Он опустился в кресло напротив:
— С вами, уважаемый, сыграла скверную штуку реадаптация, то состояние памяти, которое когда-то едва не погубило знаменитого лазутчика Зебина Леша. У вас внешность Тедля Ноха, его манеры, привычки и знания, перешедшие во время перекачки, но прежнее ваше «Я» не смирилось со своим подчиненным состоянием и выпирает наружу, что сказалось на откровенном неприятии порядков, бытующих на флоте. По-видимому, в этом повинно «штиблетское» происхождение и опальное прошлое. Беда в том, что ваше поведение выдаёт вас с потрохами. Неужели вы думаете, что Его Блистательность не заметит странностей поведения нового ревнителя имперских стандартов? А когда заметит, прикажет подглядке-подслушке пропустить вас через кабинет дознания, в котором заправляет весьма неприятная личность, обожающая оставлять своих подопечных на ночь в компании с сороконожками-хохотунчиками… М-да. Не знаю случаев, чтобы хоть один испытуемый не сознался после этого во всех смертных грехах, вписанных в Канон Прегрешений…

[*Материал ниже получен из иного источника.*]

-- ==== Sys2Proof/Syntax.lean ====
section
/-! DEFINITION. Syntax.lean: the commands of the block, one constructor per row of spec/opcode_table.json, and their operands. -/

namespace Sys2Proof

/-- A 64-byte command written into a task register (03 R76-R85), by function `fn` into register `reg`.
The opcode is the constructor's. `crc` is the CRC field as written. -/
structure TaskCmd where
  fn      : Nat
  reg     : Nat
  flags   : U16
  tag     : U32
  target  : U64
  length  : U64
  haddr   : U64
  ops     : BitVec 128
  tx      : U32
  rsv     : U32
  seq     : U16
  polder  : U16
  crc     : U32
  deriving DecidableEq, Repr

/-- The management paths of R466: the PF mailbox, a VF mailbox, an MCTP endpoint, a fabric source module. -/
inductive OdPath where
  | pf
  | vf (n : Nat)
  | mctp (eid : Nat)
  | fabric (m : Nat)
  deriving DecidableEq, Repr

/-- The OD_READ / OD_WRITE payload of R435 less its data. `remote` is the Module field when REMOTE is set. -/
structure OdReq where
  path    : OdPath
  index   : Nat
  sub     : Nat
  remote  : Option Nat
  offset  : Nat
  length  : Nat
  deriving DecidableEq, Repr

/-- A context of a job: the JOB handle and the context index (R137). -/
structure CtxId where
  job : Nat
  idx : Nat
  deriving DecidableEq, Repr

/-- A fabric packet: the header of R402 and its payload. -/
structure Packet where
  type    : Nat
  order   : Bool
  dateline : Bool
  hops    : Nat
  dest    : Nat
  tclass  : Nat
  src     : Nat
  length  : Nat
  tag     : Nat
  streamSeq : Nat
  addr    : U64
  tx      : U32
  polder  : Nat
  group   : Nat
  status  : U16
  payload : List Byte
  deriving DecidableEq, Repr

/-- A 256-byte flit of R391 with its packets given whole, and whether it arrived undamaged (its CRC verifies and no
uncorrectable codeword holds part of it, R390). -/
structure Flit where
  seq     : Nat
  acked   : Nat
  nak     : Bool
  idle    : Bool
  creditVc : Nat
  credits : Nat
  packets : List Packet
  intact  : Bool
  corrected : Nat
  badWords : Nat
  deriving DecidableEq, Repr

/-- What a port learns from its peer during TRAINING (R389) and which lanes locked (R393). -/
structure PeerIdent where
  lanes    : BitVec 8
  fabricId : U64
  module   : Nat
  port     : Nat
  deriving DecidableEq, Repr

/-- One directory entry of a communication group as it travels between modules (R409): member module, index, pin. -/
structure GroupEntry where
  number  : Nat
  keeper  : Nat
  epoch   : Nat
  members : List (Nat × Nat × Option Nat)
  deriving DecidableEq, Repr

/-- How a NAND page read ended (R343): the step that decoded it, or failure after step 3. -/
inductive ReadOutcome where
  | hard
  | reread
  | soft
  | failed
  deriving DecidableEq, Repr

/-- The auxiliary sense pins as read at step 3 of R449 (R444). `true` is Ground for SENSE0/1 and Low for CARD_CBL_PRES#. -/
structure SensePins where
  sense0 : Bool
  sense1 : Bool
  present : Bool
  deriving DecidableEq, Repr

/-- The sensors the health monitor and the AON block sample, in degrees Celsius, and board power in 0.1 W (R441, R505). -/
structure Sensors where
  die   : Int
  dieMin : Int
  dieMean : Int
  nand  : Int
  inlet : Int
  power : Nat
  deriving DecidableEq, Repr

/-- A sharded query as it travels to a shard home (R330). -/
structure ShardQ where
  coord  : Nat
  tag    : Nat
  shard  : Nat
  index  : Nat
  polder : Nat
  group  : Nat
  query  : List Byte
  k      : Nat
  cap    : Nat
  lists  : Nat
  deriving DecidableEq, Repr

/-- A shard home's answer (R330). -/
structure ShardR where
  tag     : Nat
  shard   : Nat
  status  : Nat
  truncated : Bool
  epoch   : Nat
  scanned : Nat
  candidates : Nat
  dimension : Nat
  vformat : Nat
  metric  : Nat
  results : List (Nat × U32)
  deriving DecidableEq, Repr

/-- A row addition or marker on its way to a table's home (R294-R296). `row = none` is a marker. -/
structure RowAdd where
  table  : Nat
  row    : Option Nat
  step   : Nat
  src    : Nat
  pos    : Nat
  polder : Nat
  group  : Nat
  tx     : Nat
  values : List U32
  deriving DecidableEq, Repr

/-- A member's part of a collective operation (R415): group, number in the epoch, member index, and the record's fields. -/
structure CollPart where
  group  : Nat
  epoch  : Nat
  number : Nat
  member : Nat
  op     : Nat
  format : Nat
  root   : Nat
  bytes  : Nat
  k      : Nat
  data   : List Byte
  deriving DecidableEq, Repr

/-- A command carried whole to its home as a runtime message (R526): the home-side command, its opcode and its source. -/
structure Carried where
  src     : Nat
  opcode  : Nat
  tag     : Nat
  polder  : Nat
  group   : Nat
  target  : Nat
  offset  : Nat
  length  : Nat
  tx      : Nat
  ops     : BitVec 128
  payload : List Byte
  deriving DecidableEq, Repr

/-- A job forwarded to this module (R183). -/
structure FwdJob where
  src      : Nat
  tag      : Nat
  program  : Nat
  argument : Nat
  polder   : Nat
  group    : Nat
  priority : Nat
  seed     : U32
  deriving DecidableEq, Repr

/-- The commands: one constructor per row of the table. -/
inductive Instr where
  -- task-register commands (R84)
  | read (c : TaskCmd)
  | write (c : TaskCmd)
  | flush (c : TaskCmd)
  | trim (c : TaskCmd)
  | create (c : TaskCmd)
  | destroy (c : TaskCmd)
  | map (c : TaskCmd)
  | mapUnbind (c : TaskCmd)
  | pin (c : TaskCmd)
  | unpin (c : TaskCmd)
  | setPolicy (c : TaskCmd)
  | txBegin (c : TaskCmd)
  | txCommit (c : TaskCmd)
  | txAbort (c : TaskCmd)
  | job (c : TaskCmd)
  | jobCancel (c : TaskCmd)
  | search (c : TaskCmd)
  | insert (c : TaskCmd)
  | delete (c : TaskCmd)
  | lookup (c : TaskCmd)
  | updateRows (c : TaskCmd)
  | nsCreate (c : TaskCmd)
  | nsDelete (c : TaskCmd)
  | setPowerState (c : TaskCmd)
  | sanitize (c : TaskCmd)
  | fwStage (c : TaskCmd)
  | fwActivate (c : TaskCmd)
  | scrub (c : TaskCmd)
  -- task-register accesses
  | commandComplete (reg : Nat)
  | ack (fn reg : Nat)
  | overrunClear (fn reg : Nat) (withAck : Bool)
  | resultRead (fn reg offset length : Nat)
  | ringEnable (fn reg : Nat) (enable : Bool) (ring : Nat)
  | headWrite (fn reg ring head : Nat)
  | registerWrite (fn offset : Nat) (data : List Byte)
  -- mailbox and object dictionary
  | identify (fn : Nat)
  | getSupportedLogs (fn : Nat)
  | getLog (fn : Nat) (effectsLog : Bool) (offset length : Nat)
  | identifyMemoryDevice (fn : Nat)
  | setTimestamp (fn : Nat) (value : U64)
  | getTimestamp (fn : Nat)
  | odRead (r : OdReq)
  | odWrite (r : OdReq) (data : List Byte)
  | remoteOdTimeout (tag : Nat)
  | mctpOdRead (vendor : U16) (secured : Bool) (r : OdReq)
  | mctpOdWrite (vendor : U16) (secured : Bool) (r : OdReq) (data : List Byte)
  | mctpControl (eid : Nat) (code : Byte)
  | i3cAddressAssign (addr : BitVec 7)
  | fabricOdRead (port : Nat) (tag : Nat) (r : OdReq)
  | fabricOdWrite (port : Nat) (tag : Nat) (r : OdReq) (data : List Byte)
  | polderApply (path : OdPath) (p : Nat)
  | queuePageAssign (path : OdPath)
  | topologyApply (path : OdPath)
  | portEnableWrite (path : OdPath) (port : Nat) (value : Byte)
  | groupAdd (path : OdPath) (value : U32)
  | groupRemove (path : OdPath) (value : U16)
  | groupPin (path : OdPath) (value : U32)
  | inDoubtRollback (path : OdPath) (tx : U32)
  | nonceRead (path : OdPath)
  | maintenanceEntry (path : OdPath) (signature : List Byte)
  | maintenanceExit (path : OdPath)
  | restoreDefaults (path : OdPath)
  | counterSnapshot (path : OdPath) (value : Byte)
  | powerLossModeWrite (path : OdPath) (value : Byte)
  | ownerKeyWrite (path : OdPath) (sub : Nat) (key : List Byte)
  | rawDiagnosticRead (path : OdPath) (offset length : Nat) (outcome : ReadOutcome)
  | moduleResetRequest (path : OdPath)
  | runtimeRestartRequest (path : OdPath)
  | hostMarker (path : OdPath) (value : U64)
  | secureRequest (path : OdPath) (job : U64)
  | destroyReopenPassword (path : OdPath)
  -- transactions
  | txIdleTimeout (loc : Nat)
  | prepareTimeout (loc : Nat)
  | commitRepeat (loc : Nat)
  | inDoubtQuery (tx : Nat)
  | participantAckTimeout (loc : Nat)
  | branchIdleRollback (tx : Nat)
  | commitPoint (loc : Nat)
  | prepare (src tx : Nat)
  | prepareVote (src tx : Nat) (yes : Bool)
  | commitMessage (src tx : Nat)
  | abortMessage (src tx : Nat)
  | commitAck (src tx : Nat)
  | outcomeQuery (src tx : Nat)
  | branchAction (p : Packet)
  -- operation records (R133): the context that runs the record, and the record's 64 bytes
  | matmul (x : CtxId) (r : BitVec 512)
  | matmulT (x : CtxId) (r : BitVec 512)
  | matmulPair (x : CtxId) (r : BitVec 512)
  | gradpair (x : CtxId) (r : BitVec 512)
  | rowfn (x : CtxId) (r : BitVec 512)
  | elemwise (x : CtxId) (r : BitVec 512)
  | gather (x : CtxId) (r : BitVec 512)
  | scatterAdd (x : CtxId) (r : BitVec 512)
  | sketchScan (x : CtxId) (r : BitVec 512)
  | rerank (x : CtxId) (r : BitVec 512)
  | topkMerge (x : CtxId) (r : BitVec 512)
  | intersect (x : CtxId) (r : BitVec 512)
  | sort (x : CtxId) (r : BitVec 512)
  | neighbours (x : CtxId) (r : BitVec 512)
  | collective (x : CtxId) (r : BitVec 512)
  | txBeginRecord (x : CtxId) (r : BitVec 512)
  | txCommitRecord (x : CtxId) (r : BitVec 512)
  | fret (x : CtxId) (r : BitVec 512)
  | loop (x : CtxId) (r : BitVec 512)
  | waitEvent (x : CtxId) (r : BitVec 512)
  | secure (x : CtxId) (r : BitVec 512)
  -- sequencing, contexts and scheduling
  | insertedFret (x : CtxId)
  | fretSpacing (x : CtxId)
  | prefetchComplete (core id : Nat) (ok : Bool) (data : List Byte) (version : Nat)
  | retryBackoff (x : CtxId)
  | waitEventTimeout (x : CtxId)
  | waitEventWake (x : CtxId)
  | jobBarrierComplete (job value : Nat)
  | groupBarrierComplete (group value : Nat)
  | securing (job : Nat)
  | contextPlacement (polder : Nat)
  | contextEviction (polder : Nat)
  | timeSliceExpiry (core : Nat)
  | blockedResidentThreshold (core : Nat)
  -- tables and search
  | stepBarrier (table : Nat)
  | rowAdditionMessage (a : RowAdd)
  | rowMigration (table row : Nat)
  | slotReclamation (table slot : Nat)
  | passBatchWindow (pass : Nat)
  | listCompaction (index partition : Nat)
  | shardQuery (q : ShardQ)
  | shardReply (r : ShardR)
  -- health monitor, heat, migration and write-back
  | riskRecompute (t : Sensors)
  | riskRearmInterval (job : Nat)
  | heatDecay
  | parcelPromotion (parcel : Nat)
  | parcelDemotion
  | migrationComplete (parcel : Nat)
  | backgroundWriteBack (parcel : Nat)
  | stagedWriteBackDelay (parcel : Nat)
  -- flash
  | nandPageReadComplete (ppa : Nat) (outcome : ReadOutcome)
  | courseProgramComplete (course : Nat)
  | programFailure (course : Nat)
  | blockEraseComplete (block : Nat) (ok : Bool)
  | suspendRunTime (die : Nat)
  | dieResume (die : Nat)
  | closeTimer (course : Nat)
  | journalInterval
  | mapCheckpoint
  | gcStart (plane : Nat)
  | wearLevel (plane : Nat)
  | blockRefresh (block : Nat)
  | patrolRead (slow : List Nat)
  | bermBufferGrant (channel : Nat)
  -- CXL.mem, DRAM and host link
  | cxlMemRead (offset length : Nat)
  | cxlMemWrite (offset : Nat) (data : List Byte)
  | lineRepair (line : Nat)
  | mergeEntryAge (line : Nat)
  | frameRetirement (parcel : Nat)
  | dramRefresh (bank : Nat) (decay : List (Nat × Nat × Byte))
  | bisnpResponse (line : Nat)
  | atsInvalidation (fn addr length : Nat)
  | hdmDecoderCommit (base : U64)
  | cdatRead
  | spdmGetCertificate (onDoe : Bool) (slot offset length : Nat)
  | spdmChallenge (onDoe : Bool) (slot : Nat) (nonce : List Byte)
  | spdmGetMeasurements (onDoe : Bool) (index : Nat) (nonce : List Byte)
  | spdmKeyExchange (onDoe : Bool) (ideKm : Bool) (exchange : List Byte)
  -- resets and link
  | perstAssert
  | perstDeassert (cxl : Bool)
  | hotReset
  | moduleReset
  | flr (fn : Nat)
  | runtimeRestart
  | linkRetrain
  | ideIntegrityFailure
  | dmaCompletionTimeout (reg : Nat)
  | surpriseDown
  | l1IdleRequest
  | pd19RetentionTimer
  -- fabric link and routing
  | flitReceive (port : Nat) (f : Flit)
  | retryTimer (port : Nat)
  | failedRetrain (port : Nat)
  | trainingRetry (port : Nat)
  | portTrainingComplete (port : Nat) (peer : PeerIdent)
  | portSignalLoss (port : Nat)
  | laserDarkTimeout (port : Nat)
  | emitterFailover (emitter : Nat)
  | linkStateFlood (module port : Nat) (up : Bool) (number : Nat)
  | packetTransit (port : Nat) (p : Packet)
  | remoteRead (p : Packet)
  | remoteWrite (p : Packet)
  | rowAdd (p : Packet)
  | fetchAdd64 (p : Packet)
  | cas64 (p : Packet)
  | swap64 (p : Packet)
  | remoteResponse (p : Packet)
  | endToEndTimeout (tag : Nat)
  -- groups
  | groupClaim (src number : Nat)
  | groupRelease (src number : Nat)
  | directoryExchange (port : Nat) (entries : List GroupEntry)
  | groupHold (src number epoch : Nat)
  | groupDrain (src number upTo : Nat)
  | groupInstall (src : Nat) (e : GroupEntry)
  | groupResume (src number epoch : Nat)
  | groupChangeReply (src number highest : Nat)
  | membershipReplyTimeout (number module : Nat)
  | installRepeat (number : Nat)
  | groupFailureTimeout (number module : Nat)
  | collectivePacket (p : CollPart)
  | jobForwardRequest (j : FwdJob)
  -- power, boot and configuration flash
  | auxPowerGood
  | mainPowerGood (pins : SensePins)
  | railTimeout (rail : Nat)
  | powerUpRetry
  | holdupReady (health : Nat)
  | holdupMeasurement (health : Nat)
  | sensePinChange (pins : SensePins)
  | droopWarning
  | brownOut
  | auxLoss
  | coreUndervoltage
  | holdupExhausted
  | thermalTrip (sensor : Nat) (reading : Int)
  | thermalRestart (dieMax nandMax : Int)
  | throttleTick (t : Sensors)
  | throttleStepUp (t : Sensors)
  | uptimeHour (t : Sensors)
  | criticalWordVote
  | bootChain
  | runtimeReady
  | runtimeWatchdog
  | bootWatchdog
  | cfgFlashOpComplete
  | cfgSuspendHold
  | cfgEarlyWarningRefresh (sector corrected : Nat)
  | odStoreCompaction
  | maintenanceIdleTimeout
  | debugChallenge (tap : Bool)
  | debugUnlockResponse (tap : Bool) (scope : Byte) (signature : List Byte)
  | debugPassword (tap : Bool) (scope : Byte) (password : List Byte)
  | debugSetPassword (tap : Bool) (password : List Byte)
  | debugClose (tap : Bool)
  | tapInstruction (code : Byte)
  | portReceiveSignal (port : Nat)
  | carriedCommandAtHome (c : Carried)
  | peerUpLow (port : Nat)
  | ideKeyReestablish
  deriving DecidableEq, Repr

end Sys2Proof
end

— Неужели дело обстоит так плохо?
— Нет, — покачал головой Шарби, — не так. Ещё хуже. Судьба нашей ячейки повисла на волоске. Любая оплошность с вашей стороны, и с питомцами Змеи на «Шкеллермэуце» будет покончено.
Бедняга-ревнитель всполошился.
Пока речь шла лишь о его судьбе, он воспринимал угрозу достаточно абстрактно, но когда дело дошло до людей, которые поставили свои жизни на кон чтобы вывезти его за пределы империи, ему стало не по себе.
— Что же делать? Можно как-нибудь исправить положение? Я готов…
Командир лазутчиков поднял раскрытую ладонь с прижатым внутрь большим пальцем. Как Тэйтус уже знал, на секретном языке Корабельной Разведки этот жест означал: «Все внимание на командира!», и лже- ревнитель оборвал себя на полуслове.
— Я вижу несколько путей развития событий в благожелательном для вас направлении, — сказал фрейзер назидательно. — Во-первых, пора привыкнуть к мысли, что вы находитесь не на кафедре в Ужерском Фундаментальном и даже не в доме с четырьмя извилистыми линиями в вольном городе Туцане, а на боевом корабле. Поэтому необходимо вжиться в шкуру настоящего ревнителя имперских стандартов, которому не дай послушать певчих каракатиц, зато обеспечь дисциплинарными проступками членов экипажа по полной! И эти проступки должны быть отражены в вашем рапорте князю Инхаш-Брезофу в мельчайших подробностях. С именами, фамилиями, воинскими званиями, наложенными взысканиями… Если не подавите в себе «штиблетскую» мягкотелость, я вам гарантирую сороконожек-хохотунчиков, а, возможно, и что-то похуже! А за компанию и мы с дубль-старнанами и представителем славной корабельной медицины сгорим коптящим пламенем.
— Нет! — крикнул Тэйтус, хватая со стола раскритикованный рапорт. Сейчас я все перепишу!
— Подождите, — призвал возбужденного астронома Шарби Унц. — До чего же трудно иметь дело с гражданскими, не дослушают до конца и начинают пороть горячку.
К чести опального астронома следует отметить, что он сумел справиться с волнением и взял себя в руки.
— Один исправленный кондуит погоды не сделает, — продолжил фрейзер, — главное, направить ваше первоначальное «Я» в необходимое русло. Чтобы оно не сражалось за лидерство с той частью «Я», что была заимствована у Тедля Ноха.
— А как это осуществить? — озабоченно спросил Пшу.
Командир лазутчиков пожал плечами:
— Должен признаться, раньше я об этом не думал. Но у ловцов певчих каракатиц есть хорошая пословица: «Если не убежать от шторма, плыви ему навстречу».
Доктор звездознания никогда не занимался ловлей певчих каракатиц, и потому честно признался:
— Я не уловил смысл.
— Смысл в том, что если нельзя что-то скрыть, его следует выставить напоказ.
— Все равно не улавливаю.
— Короче, доктор. Вы оказались здесь из-за расхождения своих воззрений на мироздание с официальными. Вот и воспользуемся этим обстоятельством к собственной выгоде. Завтра, во время доклада, вы обратитесь к князю за официальным разрешением пользоваться измерительными приборами центральной рубки.